-- ==== Sys2Proof/Decode.lean ====
section
/-! DEFINITION. The opcode map, the frame lengths, the assembly of fields from bytes, the decoder and the encoder (spec/30_encoding.md, spec/20_memory.md R41 to R44). `n` is the cell count N throughout: nothing here is written for one N (R5, R131). -/

namespace Sys2Proof

/-- MARK, the start-marker byte (R7, R60). -/
def mark : Byte := 0x24

/-- CMD_V, CMD_M, CMD_Z (R7, R71). -/
def Kind.cmd : Kind → Byte
  | .v => 0x56
  | .m => 0x57
  | .z => 0x58

/-- The kind a command byte selects, none for the 253 unknown ones (R71, R72). -/
def kindOfCmd (b : Byte) : Option Kind :=
  if b = 0x56 then some .v
  else if b = 0x57 then some .m
  else if b = 0x58 then some .z
  else none

/-- LEN_V = 2N + 10, LEN_M = 12, LEN_Z = 2N + 5: the bytes captured after the prefix (R7, R74). -/
def Kind.len (n : Nat) : Kind → Nat
  | .v => 2 * n + 10
  | .m => 12
  | .z => 2 * n + 5

/-! ### The derived sizes of R7 -/

/-- ceil(log2 n). -/
def ceilLog2 (n : Nat) : Nat := if n ≤ 1 then 0 else Nat.log2 (n - 1) + 1

/-- BUFSZ = LEN_V, "the largest of the three counts" (R7): 42 at N = 16. -/
def bufSizeFor (n : Nat) : Nat := Kind.len n .v

/-- The width of CNT and LEN, ceil(log2(BUFSZ + 1)) (R10): 6 at N = 16. -/
def countWidthFor (n : Nat) : Nat := ceilLog2 (bufSizeFor n + 1)

/-- IW, the width of a cell index, ceil(log2 N), at least 1 (R7): 4 at N = 16. -/
def indexWidthFor (n : Nat) : Nat := max 1 (ceilLog2 n)

/-- TW, the width of the voltage sum, 16 + ceil(log2 N) (R7): 20 at N = 16. -/
def totalWidthFor (n : Nat) : Nat := 16 + ceilLog2 n

/-- The N the sizes of a block are taken at: the largest cell count it supports, 16 for the default {16} (log entry 8). -/
def Params.maxN (P : Params) : Nat := P.supportedN.foldr (fun n m => max n.toNat m) 0

/-- BUFSZ of a block. -/
def Params.bufSize (P : Params) : Nat := bufSizeFor P.maxN

/-- The width of CNT and LEN of a block. -/
def Params.countWidth (P : Params) : Nat := countWidthFor P.maxN

/-- IW of a block. -/
def Params.indexWidth (P : Params) : Nat := indexWidthFor P.maxN

/-- TW of a block. -/
def Params.totalWidth (P : Params) : Nat := totalWidthFor P.maxN

/-- CNT and LEN (R10, R14). -/
abbrev Count (P : Params := Config.params) := BitVec P.countWidth

/-- V_TOT (R7, R130). -/
abbrev Total (P : Params := Config.params) := BitVec P.totalWidth

/-- S_MINIDX and S_MAXIDX (R7, R157). -/
abbrev CellIdx (P : Params := Config.params) := BitVec P.indexWidth

/-- An event counter, CW bits (R29). -/
abbrev Counter (P : Params := Config.params) := BitVec P.counterWidth

/-- The 2-bit encoding of KIND (R16), shown on the port rec_kind (R38). -/
def Kind.code : Kind → BitVec 2
  | .v => 0
  | .m => 1
  | .z => 2

/-! ### Field assembly -/

/-- `hi(x) = x[15:8]` (R75). -/
def hi (x : U16) : Byte := x.extractLsb' 8 8

/-- `lo(x) = x[7:0]` (R75). -/
def lo (x : U16) : Byte := x.extractLsb' 0 8

/-- Byte number `j` of a 32-bit value, 0 the least significant (R69, R75). -/
def byteOf32 (j : Nat) (x : U32) : Byte := x.extractLsb' (8 * j) 8

/-- The byte at buffer offset `o` of the captured bytes of one frame. -/
def byteAt (f : List Byte) (o : Nat) : Byte := f.getD o 0

/-- R67: `{BUF[o], BUF[o+1]}`. -/
def be16 (f : List Byte) (o : Nat) : U16 := byteAt f o ++ byteAt f (o + 1)

/-- R68: `{BUF[o+1], BUF[o]}`. -/
def le16 (f : List Byte) (o : Nat) : U16 := byteAt f (o + 1) ++ byteAt f o

/-- R69: `{BUF[o+3], BUF[o+2], BUF[o+1], BUF[o]}`. -/
def le32 (f : List Byte) (o : Nat) : U32 :=
  (byteAt f (o + 3) ++ byteAt f (o + 2)) ++ (byteAt f (o + 1) ++ byteAt f o)

/-! ### The decoder -/

/-- The frame whose captured bytes (declared length to checksum) are `f`, by the buffer map of its kind: R41 for V, R42 for M, R43 for Z. -/
def decodeFields (n : Nat) (f : List Byte) : Kind → Instr
  | .v => .vframe (byteAt f 0) ((List.range n).map fun i => be16 f (2 * i + 1))
      (le32 f (2 * n + 1)) (le32 f (2 * n + 5)) (byteAt f (2 * n + 9))
  | .m => .mframe (byteAt f 0) (be16 f 1) (byteAt f 3) (be16 f 4) (be16 f 6) (be16 f 8)
      (byteAt f 10) (byteAt f 11)
  | .z => .zframe (byteAt f 0) (byteAt f 1) (le16 f 2)
      ((List.range n).map fun i => le16 f (2 * i + 4)) (byteAt f (2 * n + 4))

/-- Why bytes are no frame. -/
inductive DecodeError where
  /-- the first two bytes are not the marker pair (R60, R71) -/
  | noMarkerPair
  /-- the bytes end before the frame does (R74) -/
  | incomplete
  deriving DecidableEq, Repr

/-- The decoder's answer: a frame and the bytes behind it, or a rejection by name. -/
inductive Decoded where
  | frame (i : Instr) (rest : List Byte)
  | rejected (e : DecodeError)
  deriving DecidableEq, Repr

/-- R60, R71, R74: the marker pair, the command byte, and the number of captured bytes the command implies. -/
def decode (n : Nat) : List Byte → Decoded
  | m0 :: m1 :: cmd :: rest =>
    if m0 = mark ∧ m1 = mark then
      match kindOfCmd cmd with
      | none => .frame (.unknown cmd) rest
      | some k =>
        if rest.length < k.len n then .rejected .incomplete
        else .frame (decodeFields n (rest.take (k.len n)) k) (rest.drop (k.len n))
    else .rejected .noMarkerPair
  | _ => .rejected .incomplete

/-! ### The encoder -/

/-- The kind of a frame, none for UNKNOWN (R71). -/
def Instr.kind? : Instr → Option Kind
  | .vframe _ _ _ _ _ => some .v
  | .mframe _ _ _ _ _ _ _ _ => some .m
  | .zframe _ _ _ _ _ => some .z
  | .unknown _ => none

/-- The opcode of a frame: the byte at wire index 2 (R60). -/
def Instr.cmd : Instr → Byte
  | .vframe _ _ _ _ _ => 0x56
  | .mframe _ _ _ _ _ _ _ _ => 0x57
  | .zframe _ _ _ _ _ => 0x58
  | .unknown cmd => cmd

/-- A 16-bit value, high byte first (R63, R64). -/
def bytesBE16 (x : U16) : List Byte := [hi x, lo x]

/-- A 16-bit value, low byte first (R65). -/
def bytesLE16 (x : U16) : List Byte := [lo x, hi x]

/-- A 32-bit value, low byte first (R63). -/
def bytesLE32 (x : U32) : List Byte := [byteOf32 0 x, byteOf32 1 x, byteOf32 2 x, byteOf32 3 x]

/-- The captured bytes of a frame before its checksum: declared length and field bytes (R63 to R65). -/
def Instr.summed : Instr → List Byte
  | .vframe declared cells wh ah _ =>
    declared :: (cells.flatMap bytesBE16 ++ bytesLE32 wh ++ bytesLE32 ah)
  | .mframe declared eoc mode cur t1 t2 soc _ =>
    declared :: (bytesBE16 eoc ++ [mode] ++ bytesBE16 cur ++ bytesBE16 t1 ++ bytesBE16 t2 ++ [soc])
  | .zframe declared mode cur res _ =>
    declared :: ([mode] ++ bytesLE16 cur ++ res.flatMap bytesLE16)
  | .unknown _ => []

/-- The checksum byte a frame carries; UNKNOWN carries none (R66). -/
def Instr.tail : Instr → List Byte
  | .vframe _ _ _ _ checksum => [checksum]
  | .mframe _ _ _ _ _ _ _ checksum => [checksum]
  | .zframe _ _ _ _ checksum => [checksum]
  | .unknown _ => []

/-- The bytes of a frame in wire order (R60). -/
def encode (i : Instr) : List Byte := mark :: mark :: i.cmd :: (i.summed ++ i.tail)

/-! ### The sum, and the frames with a correct length and checksum -/

/-- The sum modulo 256 of a list of bytes (R120: the plain sum, carries out of bit 7 discarded). -/
def byteSum : List Byte → Byte
  | [] => 0
  | b :: bs => b + byteSum bs

/-- R75's `cs`: "the sum of all preceding bytes of the frame modulo 256". -/
def wireChecksum (i : Instr) : Byte := byteSum (mark :: mark :: i.cmd :: i.summed)

/-- The same frame with the checksum byte replaced. -/
def Instr.withChecksum (cs : Byte) : Instr → Instr
  | .vframe declared cells wh ah _ => .vframe declared cells wh ah cs
  | .mframe declared eoc mode cur t1 t2 soc _ => .mframe declared eoc mode cur t1 t2 soc cs
  | .zframe declared mode cur res _ => .zframe declared mode cur res cs
  | .unknown cmd => .unknown cmd

/-- DECL_x = LEN_x + 3 (R7, R62). DESIGN CHOICE: where it exceeds a byte (N of 122 or more), its low 8 bits (log entry 17). -/
def Kind.declared (n : Nat) (k : Kind) : Byte := BitVec.ofNat 8 (k.len n + 3)

/-- The frame with its checksum byte made right. -/
def Instr.sealed (i : Instr) : Instr := i.withChecksum (wireChecksum i)

/-- R75: `V(c0, ..., c[N-1]; wh; ah)`. -/
def frameV (cells : List U16) (wh ah : U32) : Instr :=
  (Instr.vframe (Kind.declared cells.length .v) cells wh ah 0).sealed

/-- R75: `M(eoc, mode, cur, t1, t2, soc)`. -/
def frameM (eoc : U16) (mode : Byte) (cur t1 t2 : U16) (soc : Byte) : Instr :=
  (Instr.mframe (Kind.declared 0 .m) eoc mode cur t1 t2 soc 0).sealed

/-- R75: `Z(mode, cur; r0, ..., r[N-1])`. -/
def frameZ (mode : Byte) (cur : U16) (res : List U16) : Instr :=
  (Instr.zframe (Kind.declared res.length .z) mode cur res 0).sealed

/-! ### The opcode table's words -/

/-- The `k` bytes of a pattern of `8 * k` bits, "the first wire byte most significant" (R71). -/
def patternBytes : Nat → Nat → List Byte
  | 0, _ => []
  | k + 1, w => BitVec.ofNat 8 (w / 256 ^ k) :: patternBytes k w

/-- The wire bytes a row of the opcode table stands for: the row's bits, then zeros up to the longest frame, 3 + BUFSZ bytes (log entry 6). -/
def tableBytes (nbits w : Nat) : List Byte :=
  patternBytes (nbits / 8) w ++ List.replicate (3 + Config.params.bufSize - nbits / 8) 0

/-- What the decoder reads from an instruction word numbered as spec/opcode_table.json numbers it, for the configuration N = 16 of State.reset. -/
def decodeTableWord (nbits w : Nat) : Option Instr :=
  match decode 16 (tableBytes nbits w) with
  | .frame i _ => some i
  | .rejected _ => none

end Sys2Proof
end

WHAT THE EXERCISE ASKS
Only the lines above from the one with "first (R63). -/" up to and including the one with "def Instr.sealed (i" should be repeated, exactly as written.

PROBLEM SOLUTION
/-- A 32-bit value, low byte first (R63). -/
def bytesLE32 (x : U32) : List Byte := [byteOf32 0 x, byteOf32 1 x, byteOf32 2 x, byteOf32 3 x]

/-- The captured bytes of a frame before its checksum: declared length and field bytes (R63 to R65). -/
def Instr.summed : Instr → List Byte
  | .vframe declared cells wh ah _ =>
    declared :: (cells.flatMap bytesBE16 ++ bytesLE32 wh ++ bytesLE32 ah)
  | .mframe declared eoc mode cur t1 t2 soc _ =>
    declared :: (bytesBE16 eoc ++ [mode] ++ bytesBE16 cur ++ bytesBE16 t1 ++ bytesBE16 t2 ++ [soc])
  | .zframe declared mode cur res _ =>
    declared :: ([mode] ++ bytesLE16 cur ++ res.flatMap bytesLE16)
  | .unknown _ => []

/-- The checksum byte a frame carries; UNKNOWN carries none (R66). -/
def Instr.tail : Instr → List Byte
  | .vframe _ _ _ _ checksum => [checksum]
  | .mframe _ _ _ _ _ _ _ checksum => [checksum]
  | .zframe _ _ _ _ checksum => [checksum]
  | .unknown _ => []

/-- The bytes of a frame in wire order (R60). -/
def encode (i : Instr) : List Byte := mark :: mark :: i.cmd :: (i.summed ++ i.tail)

/-! ### The sum, and the frames with a correct length and checksum -/

/-- The sum modulo 256 of a list of bytes (R120: the plain sum, carries out of bit 7 discarded). -/
def byteSum : List Byte → Byte
  | [] => 0
  | b :: bs => b + byteSum bs

/-- R75's `cs`: "the sum of all preceding bytes of the frame modulo 256". -/
def wireChecksum (i : Instr) : Byte := byteSum (mark :: mark :: i.cmd :: i.summed)

/-- The same frame with the checksum byte replaced. -/
def Instr.withChecksum (cs : Byte) : Instr → Instr
  | .vframe declared cells wh ah _ => .vframe declared cells wh ah cs
  | .mframe declared eoc mode cur t1 t2 soc _ => .mframe declared eoc mode cur t1 t2 soc cs
  | .zframe declared mode cur res _ => .zframe declared mode cur res cs
  | .unknown cmd => .unknown cmd

/-- DECL_x = LEN_x + 3 (R7, R62). DESIGN CHOICE: where it exceeds a byte (N of 122 or more), its low 8 bits (log entry 17). -/
def Kind.declared (n : Nat) (k : Kind) : Byte := BitVec.ofNat 8 (k.len n + 3)

/-- The frame with its checksum byte made right. -/
def Instr.sealed (i : Instr) : Instr := i.withChecksum (wireChecksum i)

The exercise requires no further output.